Mr. Waldl, how do your customers react when you show them B&R's machine vision system?

Andreas Waldl: I would describe the first reaction as reserved curiosity. What they can see immediately is the opportunity to reduce the variety of different systems in their application. Having a single source not only for controls, motion and safety – but now machine vision as well – saves them considerable work and valuable resources.

Those sound like serious benefits, why the reservations?

Waldl: Because they tend to be stuck in a rut with the way they think about their projects. Many times, they want to jump right into talking about specific components and technical specifications – that's when I ask them to take a step back and begin by describing a typical application. Then, I'm able to explain what would be possible with our vision solution – at which point I often find them blinking in disbelief.

Why's that?

Waldl: What we're doing is completely new in the field of machine vision. At first, it can be hard to imagine what it means in practical terms to have machine vision fully integrated in the automation system. Over the course of the conversation, it begins to dawn on them just what a significant leap forward this really is.

Andreas Waldl, Product Manager - Integrated Machine Vision, B&R

What are the advantages of B&R's vision solution?

Waldl:The complete integration gives us an unprecedented level of synchronization. We're able to time the lighting and image capture with sub-microsecond precision. Lighting, camera, drives, controller – everything's talking on the same network and running from the same application. That means you're able synchronize control loops and view comprehensive diagnostics in real time. In fact, the integration makes us so fast that we can accomplish things with our standard hardware what would otherwise require highly specialized high-speed cameras.

So you could say that B&R offers high-speed cameras?
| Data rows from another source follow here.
-- ==== Sys2Proof/Certificates/Slice0/Obligations.lean ====
section
/-! DEFINITION. The statements for the provers. -/

open Sys2Proof Sys2Proof.Machine Sys2Proof.Claims

/-! ### Uniform instructions -/

/-- R68: each of the fourteen two-source uniform operations completes and gives its register the result, computed at the
type's width and extended to 64 bits, 2 c after issue; nothing else changes. R69: the moves and the select complete and give
their register its value 2 c after issue; nothing else changes. R70: `scmp` completes and gives its register 1 or 0, and,
where qd names one, the predicate of every thread whose guard is true, 2 c after issue; nothing else changes. Completes:
`sli`, `slih`, `smov`, `scmp`, `ssel`, `sadd`, `ssub`, `smul`, `smulh`, `sdiv`, `srem`, `sand`, `sor`, `sxor`, `sshl`, `sshr`,
`ssra`, `smin`, `smax`. -/
def Obligations.UniformResults : Prop :=
  (∀ row ∈ uniformRows, ∀ (h : Hdr) (f : FmtV) (s : State) (x : Issue) (t : BSlot) (ts : List BSlot) (w : Nat)
    (ls : List Nat), (row.1 h f).wf = true → AtSlot s x t ts → ActsFor x h w ls →
    ∃ u, exec (row.1 h f) s = .next u ∧
      Gives s x t ts [inS x w f.d.toNat (uniformValue row.2 (typeOf f) (x.s w f.a.toNat) (uniformB x f w)) 2] u) ∧
  (∀ (h : Hdr) (s : State) (x : Issue) (t : BSlot) (ts : List BSlot) (w : Nat) (ls : List Nat),
    AtSlot s x t ts → ActsFor x h w ls →
    (∀ f : FmtI, f.minor = 2 → ∃ u, exec (.sli h f) s = .next u ∧
      Gives s x t ts [inS x w f.d.toNat (f.imm32.signExtend 64) 2] u) ∧
    (∀ f : FmtI, f.minor = 6 → ∃ u, exec (.sli h f) s = .next u ∧
      Gives s x t ts [inS x w f.d.toNat (f.imm32.setWidth 64) 2] u) ∧
    (∀ f : FmtI, ∃ u, exec (.slih h f) s = .next u ∧
      Gives s x t ts [inS x w f.d.toNat (f.imm32 ++ (x.s w f.d.toNat).extractLsb' 0 32) 2] u) ∧
    (∀ f : FmtV, ∃ u, exec (.smov h f) s = .next u ∧ Gives s x t ts [inS x w f.d.toNat (x.s w f.a.toNat) 2] u) ∧
    (∀ f : FmtV, ∃ u, exec (.ssel h f) s = .next u ∧
      Gives s x t ts [inS x w f.d.toNat (if x.s w f.c.toNat ≠ 0 then x.s w f.a.toNat else uniformB x f w) 2] u)) ∧
  (∀ (h : Hdr) (f : FmtV) (s : State) (x : Issue) (t : BSlot) (ts : List BSlot) (w : Nat) (ls : List Nat),
    (Instr.scmp h f).wf = true → AtSlot s x t ts → ActsFor x h w ls → ls.Nodup →
    let r := uniformHolds f.minor (x.s w f.a.toNat) (uniformB x f w)
    ∃ u, exec (.scmp h f) s = .next u ∧
      Gives s x t ts (inS x w f.d.toNat (if r then 1 else 0) 2 ::
        if f.qd = 0 then [] else ls.map fun l => inQ (w, l) f.qd.toNat r 2) u)

/-! ### Vector instructions -/

/-- R103: each vector integer instruction with a register result completes and gives every active thread its result, written
under R100, 4 c after issue; nothing else changes. R103: `vli` completes and gives every active thread the immediate, 4 c
after issue; nothing else changes. R104 and R107: `vcmp` and `vfcmp` complete and give every active thread the predicate,
unless it is q0, and in the second form the register, 4 c after issue; nothing else changes. Completes: `vli`, `vcmp`,
`vfcmp`, `vadd`, `vsub`, `vmulLo`, `vmulHi`, `vmad`, `vand`, `vor`, `vxor`, `vnot`, `vshl`, `vshr`, `vsra`, `vmin`, `vmax`,
`vabs`, `vneg`, `vpopc`, `vclz`, `vbrev`, `vbfe`, `vbfi`, `vsel`, `vmov`. -/
def Obligations.VectorIntegerInstructionResults : Prop :=
  (∀ row ∈ vectorIntRows, ∀ (h : Hdr) (f : FmtV) (s : State) (x : Issue) (t : BSlot) (ts : List BSlot),
    (row.1 h f).wf = true → AtSlot s x t ts → x.group.Nodup →
    ∃ u, exec (row.1 h f) s = .next u ∧
      Gives s x t ts ((actsOn x h f).flatMap fun p => written p f.d.toNat (typeOf f) 4 (row.2 f x p)) u) ∧
  (∀ (h : Hdr) (f : FmtI) (s : State) (x : Issue) (t : BSlot) (ts : List BSlot), AtSlot s x t ts → x.group.Nodup →
    ∃ u, exec (.vli h f) s = .next u ∧
      Gives s x t ts ((threadsOf x h).map fun p => inV p f.d.toNat f.imm32 4) u) ∧
  (∀ (h : Hdr) (f : FmtV) (s : State) (x : Issue) (t : BSlot) (ts : List BSlot), AtSlot s x t ts → x.group.Nodup →
    ((Instr.vcmp h f).wf = true → ∃ u, exec (.vcmp h f) s = .next u ∧
      Gives s x t ts ((actsOn x h f).flatMap fun p => compared p f
        (holds (f.minor.toNat / 16) (typeOf f) (operand x p (typeOf f) f.a.toNat) (operandB x p f (typeOf f)))) u) ∧
    ((Instr.vfcmp h f).wf = true → ∃ u, exec (.vfcmp h f) s = .next u ∧
      Gives s x t ts ((actsOn x h f).flatMap fun p => compared p f
        (floatCond (f.minor.toNat / 16) (num32 (operand x p 10 f.a.toNat)) (num32 (operandB x p f 10)))) u))

/-- R106, R107, R110: each binary32, packed and widening instruction completes and gives every active thread its value at its
latency of R34; nothing else changes. R106: each binary64 instruction completes and gives every active thread's register pair
the rounded value 10 c after issue; nothing else changes. Completes: `vfadd`, `vfsub`, `vfmul`, `vffma`, `vfmin`, `vfmax`,
`vfabs`, `vfneg`, `vhfmaBf16x2`, `vhfmaF16x2`, `vunpk`, `vdadd`, `vdmul`, `vdffma`. -/
def Obligations.VectorFloatInstructionResults : Prop :=
  (∀ row ∈ vectorFloatRows, ∀ (h : Hdr) (f : FmtV) (s : State) (x : Issue) (t : BSlot) (ts : List BSlot),
    AtSlot s x t ts → x.group.Nodup →
    ∃ u, exec (row.1 h f) s = .next u ∧
      Gives s x t ts ((actsOn x h f).map fun p => inV p f.d.toNat
        (row.2.2 f (operand x p 10 f.a.toNat) (operandB x p f 10) (operand x p 10 f.c.toNat)) row.2.1) u) ∧
  (∀ row ∈ vectorDoubleRows, ∀ (h : Hdr) (f : FmtV) (s : State) (x : Issue) (t : BSlot) (ts : List BSlot),
    AtSlot s x t ts → x.group.Nodup →
    let num := fun (v : BitVec 64) => unF f64 v.toNat
    ∃ u, exec (row.1 h f) s = .next u ∧
      Gives s x t ts ((actsOn x h f).flatMap fun p => written p f.d.toNat 11 10
        (BitVec.ofNat 64 (roundNe f64 (row.2 (num (operand x p 11 f.a.toNat)) (num (operandB x p f 11))
          (num (operand x p 11 f.c.toNat)))))) u)
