@[simp] theorem Mod.onAsid_agenda (m : Mod) (a : Nat) (f : Asid → Asid) : (m.onAsid a f).agenda = m.agenda := rfl
@[simp] theorem Mod.onAsid_turn (m : Mod) (a : Nat) (f : Asid → Asid) : (m.onAsid a f).turn = m.turn := rfl
@[simp] theorem Mod.onAsid_free (m : Mod) (a : Nat) (f : Asid → Asid) : (m.onAsid a f).free = m.free := rfl
@[simp] theorem Mod.onAsid_next (m : Mod) (a : Nat) (f : Asid → Asid) : (m.onAsid a f).next = m.next := rfl
@[simp] theorem Mod.onAsid_opened (m : Mod) (a : Nat) (f : Asid → Asid) : (m.onAsid a f).opened = m.opened := rfl
@[simp] theorem Mod.onAsid_clock (m : Mod) (a : Nat) (f : Asid → Asid) : (m.onAsid a f).clock = m.clock := rfl
@[simp] theorem Mod.onAsid_tick (m : Mod) (a : Nat) (f : Asid → Asid) : (m.onAsid a f).tick = m.tick := rfl
@[simp] theorem Mod.onAsid_cores (m : Mod) (a : Nat) (f : Asid → Asid) : (m.onAsid a f).cores = m.cores := rfl
@[simp] theorem Mod.onAsid_dram (m : Mod) (a : Nat) (f : Asid → Asid) : (m.onAsid a f).dram = m.dram := rfl
@[simp] theorem Mod.onAsid_reqs (m : Mod) (a : Nat) (f : Asid → Asid) : (m.onAsid a f).reqs = m.reqs := rfl
@[simp] theorem Mod.onAsid_kids (m : Mod) (a : Nat) (f : Asid → Asid) : (m.onAsid a f).kids = m.kids := rfl
@[simp] theorem Mod.onAsid_walks (m : Mod) (a : Nat) (f : Asid → Asid) : (m.onAsid a f).walks = m.walks := rfl
@[simp] theorem Mod.onAsid_tlb (m : Mod) (a : Nat) (f : Asid → Asid) : (m.onAsid a f).tlb = m.tlb := rfl
@[simp] theorem Mod.onAsid_gen (m : Mod) (a : Nat) (f : Asid → Asid) : (m.onAsid a f).gen = m.gen := rfl
@[simp] theorem Mod.onAsid_pond (m : Mod) (a : Nat) (f : Asid → Asid) : (m.onAsid a f).pond = m.pond := rfl
@[simp] theorem Mod.onAsid_grids (m : Mod) (a : Nat) (f : Asid → Asid) : (m.onAsid a f).grids = m.grids := rfl
@[simp] theorem Mod.onAsid_links (m : Mod) (a : Nat) (f : Asid → Asid) : (m.onAsid a f).links = m.links := rfl
@[simp] theorem Mod.onAsid_portQ (m : Mod) (a : Nat) (f : Asid → Asid) : (m.onAsid a f).portQ = m.portQ := rfl
@[simp] theorem Mod.onAsid_inQ (m : Mod) (a : Nat) (f : Asid → Asid) : (m.onAsid a f).inQ = m.inQ := rfl
@[simp] theorem Mod.onAsid_outPkts (m : Mod) (a : Nat) (f : Asid → Asid) : (m.onAsid a f).outPkts = m.outPkts := rfl
@[simp] theorem Mod.onAsid_flits (m : Mod) (a : Nat) (f : Asid → Asid) : (m.onAsid a f).flits = m.flits := rfl
@[simp] theorem Mod.onAsid_flitAt (m : Mod) (a : Nat) (f : Asid → Asid) : (m.onAsid a f).flitAt = m.flitAt := rfl
@[simp] theorem Mod.onAsid_fabOps (m : Mod) (a : Nat) (f : Asid → Asid) : (m.onAsid a f).fabOps = m.fabOps := rfl
@[simp] theorem Mod.onAsid_freds (m : Mod) (a : Nat) (f : Asid → Asid) : (m.onAsid a f).freds = m.freds := rfl
@[simp] theorem Mod.onAsid_marks (m : Mod) (a : Nat) (f : Asid → Asid) : (m.onAsid a f).marks = m.marks := rfl
@[simp] theorem Mod.onAsid_canal (m : Mod) (a : Nat) (f : Asid → Asid) : (m.onAsid a f).canal = m.canal := rfl
@[simp] theorem Mod.onAsid_leat (m : Mod) (a : Nat) (f : Asid → Asid) : (m.onAsid a f).leat = m.leat := rfl
@[simp] theorem Mod.onAsid_posts (m : Mod) (a : Nat) (f : Asid → Asid) : (m.onAsid a f).posts = m.posts := rfl
@[simp] theorem Mod.onAsid_queue (m : Mod) (a : Nat) (f : Asid → Asid) : (m.onAsid a f).queue = m.queue := rfl
@[simp] theorem Mod.onAsid_launches (m : Mod) (a : Nat) (f : Asid → Asid) : (m.onAsid a f).launches = m.launches := rfl
@[simp] theorem Mod.onAsid_handles (m : Mod) (a : Nat) (f : Asid → Asid) : (m.onAsid a f).handles = m.handles := rfl
@[simp] theorem Mod.onAsid_savePool (m : Mod) (a : Nat) (f : Asid → Asid) : (m.onAsid a f).savePool = m.savePool := rfl
@[simp] theorem Mod.onAsid_saveBase (m : Mod) (a : Nat) (f : Asid → Asid) : (m.onAsid a f).saveBase = m.saveBase := rfl
@[simp] theorem Mod.onAsid_saved (m : Mod) (a : Nat) (f : Asid → Asid) : (m.onAsid a f).saved = m.saved := rfl
@[simp] theorem Mod.onAsid_shards (m : Mod) (a : Nat) (f : Asid → Asid) : (m.onAsid a f).shards = m.shards := rfl
@[simp] theorem Mod.onAsid_preps (m : Mod) (a : Nat) (f : Asid → Asid) : (m.onAsid a f).preps = m.preps := rfl
@[simp] theorem Mod.onAsid_sessions (m : Mod) (a : Nat) (f : Asid → Asid) : (m.onAsid a f).sessions = m.sessions := rfl
@[simp] theorem Mod.onAsid_sessionNum (m : Mod) (a : Nat) (f : Asid → Asid) : (m.onAsid a f).sessionNum = m.sessionNum := rfl
@[simp] theorem Mod.onAsid_grants (m : Mod) (a : Nat) (f : Asid → Asid) : (m.onAsid a f).grants = m.grants := rfl
@[simp] theorem Mod.onAsid_rings (m : Mod) (a : Nat) (f : Asid → Asid) : (m.onAsid a f).rings = m.rings := rfl
@[simp] theorem Mod.onAsid_events (m : Mod) (a : Nat) (f : Asid → Asid) : (m.onAsid a f).events = m.events := rfl
@[simp] theorem Mod.onAsid_eventSeq (m : Mod) (a : Nat) (f : Asid → Asid) : (m.onAsid a f).eventSeq = m.eventSeq := rfl
@[simp] theorem Mod.onAsid_replies (m : Mod) (a : Nat) (f : Asid → Asid) : (m.onAsid a f).replies = m.replies := rfl
@[simp] theorem Mod.onAsid_roceOut (m : Mod) (a : Nat) (f : Asid → Asid) : (m.onAsid a f).roceOut = m.roceOut := rfl
@[simp] theorem Mod.onAsid_hostPort (m : Mod) (a : Nat) (f : Asid → Asid) : (m.onAsid a f).hostPort = m.hostPort := rfl
@[simp] theorem Mod.onAsid_regions (m : Mod) (a : Nat) (f : Asid → Asid) : (m.onAsid a f).regions = m.regions := rfl
@[simp] theorem Mod.onAsid_hostWrites (m : Mod) (a : Nat) (f : Asid → Asid) : (m.onAsid a f).hostWrites = m.hostWrites := rfl
@[simp] theorem Mod.onAsid_boardOut (m : Mod) (a : Nat) (f : Asid → Asid) : (m.onAsid a f).boardOut = m.boardOut := rfl
@[simp] theorem Mod.onAsid_counters (m : Mod) (a : Nat) (f : Asid → Asid) : (m.onAsid a f).counters = m.counters := rfl
@[simp] theorem Mod.onAsid_security (m : Mod) (a : Nat) (f : Asid → Asid) : (m.onAsid a f).security = m.security := rfl
@[simp] theorem Mod.onAsid_board (m : Mod) (a : Nat) (f : Asid → Asid) : (m.onAsid a f).board = m.board := rfl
Waldl: We don't have a high-speed camera – and in fact it's only the rarest of cases where our customers actually need something that specialized. The secret is all in the integration. With our exceptional synchronization and high-intensity LEDs, we're able to freeze a razor sharp image of an extremely fast-moving object at a very precise moment with a short pulse of light – and then immediately process it with sophisticated algorithms. And it doesn't matter if you're using the LEDs integrated in the camera or an external lighting component.

Could you give us an example of a case where a B&R camera is used in a high-speed application?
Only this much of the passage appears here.